Cult Review
Senior Film Conservator

Honestly? Only if you’re the type of person who digs through the bottom of a bargain bin at an estate sale just to see what kind of junk people held onto. If you enjoy early 20th-century slapstick where everyone yells, this is your jam. If you have zero patience for grainy black-and-white antics that make absolutely no sense, skip it.
Selling Shorts feels like a sketch that forgot to end. It’s loud, it’s jittery, and the plot is thinner than the fabric of the pants they’re supposedly selling. 👖
The whole thing has this frantic, almost aggressive energy. Bud Jamison is doing that thing where his eyes look like they might pop out of his head at any second. It reminds me a bit of the manic pacing in Hotsy-Totsy, but with less actual charm and more people waving arms around.

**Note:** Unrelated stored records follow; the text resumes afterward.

/-- Step 0 has passed: the channels are held and the entry runs (R416). -/
def State.beginEntry (s : State) (t : BitVec 3) (slot : Option Nat) : State :=
  (s.modPwr fun p => { p with
    armed := true, modeTarget := t, levelBefore := p.level, entryAt := s.sys.timeUs, trans := some (.entry t slot 0) }).dmaHold

/-- The entry is undone in reverse order with no state changed (R417). -/
def State.unwind (s : State) : State :=
  (s.modPwr fun p => { p with trans := none, armed := false, modeTarget := 0, level := p.levelBefore }).dmaRelease

/-- The end of an unwound entry: superseded by a later request, or abandoned (R420). -/
def State.endUndone (s : State) (u : Undone) (superseded : Bool) : State :=
  let s := s.modPwr fun p => { p with undone := none }
  if superseded then
    (s.endSleepCmd u.slot .superseded 0 []).sleepEvent 2 u.dest.toNat 0 0 u.point.toNat
  else (s.endSleepCmd u.slot .aborted 0 []).sleepEvent 1 u.dest.toNat 0 0 u.point.toNat

/-- An unwound entry that still waits for its status receives it. -/
def State.settleUndone (s : State) (superseded : Bool) : State :=
  match s.pwr.undone with
  | none => s
  | some u => s.endUndone u superseded

/-- A wake event before A4 abandons the entry in progress; a doorbell leaves its status open until it is known what the doorbell
carried (R417, R420). -/
def State.abandonEntry (s : State) (doorbell : Bool) (superseded : Bool) : State :=
  match s.pwr.trans with
  | some (.entry t slot point) =>
    let u : Undone := { dest := t, slot := slot, point := point }
    let s := s.unwind
    if doorbell then s.modPwr fun p => { p with undone := some u } else (s.endUndone u superseded).transEnds
  | _ => s

/-- What WATCH and STOW lose: SRAM outside the keep region, the DMA channels and every area of general-use SRAM (R375, R415). -/
def State.loseSram (s : State) : State :=
  { s with dma := {}, mem := s.mem.filter fun e => inKeep e.1 }

/-- The root PLL stops; the logic runs on the FIO (R400). -/
def State.pllStop (s : State) : State := { s with clk := { s.clk with pllOn := false, lock := false, onPll := false, good := 0 } }

/-- The state has been reached: it is in force from now, with the command that a wake completes. -/
def State.sleepIn (s : State) (st : PwrSt) (slot : Option Nat) : State :=
  s.modPwr fun p => { p with
    st := st, trans := none, armed := false, modeTarget := 0, sleepSince := s.sys.timeUs, sleepSlot := slot }

/-- A4 of WATCH, STOW and OFF: the completion with E_OK, then the link goes down and what the state loses is lost
(R37, R416, R417). In WATCH 700 mV is requested. -/
def State.deepIn (s : State) (t : BitVec 3) (slot : Option Nat) : State :=
  let s := s.endSleepCmd slot .ok 0 []
  let s := s.linkLost.feedsOff.pllStop
  let s := s.modPwr fun p => { p with pending := none }
  match t.toNat with
  | 3 => ((s.loseSram).sleepIn .watch none).requestVolt 700
  | 4 => ((s.loseSram.radioEnd).sleepIn .stow none).modPwr fun p => { p with pwrEn := false }
  | _ => (s.radioEnd.sleepIn .off none).modPwr fun p => { p with pwrEn := false }

/-- The entry passes its next step (R416); nothing moves while a descriptor is still in progress. At A1 of an IDLE entry and at
A4 of the others the state is in force. -/
def State.entryStep (s : State) : State :=
  match s.pwr.trans with
  | some (.entry t slot point) =>
    if s.dmaInFlight ≠ 0 then s
    else
      match point.toNat, t.toNat with
      | 0, 1 => s.calBAbandon.sleepIn .idle slot
      | 0, 2 => s.calBAbandon.modPwr fun p => { p with trans := some (.entry t slot 1) }
      | 0, 3 => s.modPwr fun p => { p with level := 0, trans := some (.entry t slot 1) }
      | 0, _ => s.modPwr fun p => { p with trans := some (.entry t slot 1) }
      | 1, _ =>
        let pins : RadioPins := if t = 3 then s.acc.pins else {}
        { s.modPwr fun p => { p with trans := some (.entry t slot 2) } with acc := { s.acc with pins := pins } }
      | 2, 5 => s.deepIn t slot
      | 2, _ => s.modPwr fun p => { p with trans := some (.entry t slot 3) }
      | _, 2 => s.sleepIn .doze slot
      | _, _ => s.deepIn t slot
  | _ => s

/-! ### Waking (R423 to R426) -/

/-- Code of a state as PWR_SLEEP byte 24 has it. -/
def PwrSt.code : PwrSt → Nat
  | .idle => 1 | .doze => 2 | .watch => 3 | .stow => 4 | .off => 5 | _ => 0

/-- Milliseconds spent in the sleep state. -/
def State.msAsleep (s : State) : Nat := (s.sys.timeUs - s.pwr.sleepSince).toNat / 1000

/-- PWR.LAST_WAKE and source 90 (R429). -/
def State.woke (s : State) (src code ms : Nat) : State :=
  (s.modPwr fun p => { p with wakeFrom := byte src, wakeCode := byte code }).raise 90 code
    ([byte src, 0, 0, 0] ++ leBytes 4 (min ms (2 ^ 32 - 1)))

/-- BAR0 writes held in IDLE and DOZE take effect in arrival order once the clocks run (R496). -/
def State.applyHeld (s : State) : State :=
  let l := s.pwr.heldWrites
  l.foldl (fun s w => s.accessWrite w.1.toNat w.2 false) (s.modPwr fun p => { p with heldWrites := [] })

/-- The wake from IDLE or DOZE (R417, R425): the level in force before, the channels go on, PWR_SLEEP completes with the wake
code and the time asleep. -/
def State.lightWake (s : State) (code : Nat) : State :=
  let src := s.pwr.st.code
  let ms := s.msAsleep
  let slot := s.pwr.sleepSlot
  let s := (s.modPwr fun p => { p with st := .run, sleepSlot := none }).applyHeld
  let s := (s.dmaRelease).woke src code ms
  (s.endSleepCmd slot .ok 0 (byte code :: leBytes 4 (min ms (2 ^ 32 - 1)))).transEnds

There is a scene where someone tries to fix a pair of pants and I swear the sewing machine sounds like a lawnmower. It goes on for way too long. The editor must have just gone for a smoke break and forgot to come back.
It’s not as cohesive as Roaring Rails, which at least had a train to focus on. Here, everyone just runs in circles. It’s kind of funny, in a way that makes you feel a little tired just watching it.
The framing is so tight that sometimes characters are just talking to a wall or a lamp. Maybe that was the point? Or maybe they just didn't have enough room in the studio. 🤷♂️
Ultimately—wait, I promised I wouldn't say that word. Let's just say this: the movie ends quite abruptly, like someone pulled the plug. I checked to make sure my internet didn't drop. It didn't. That’s just the film.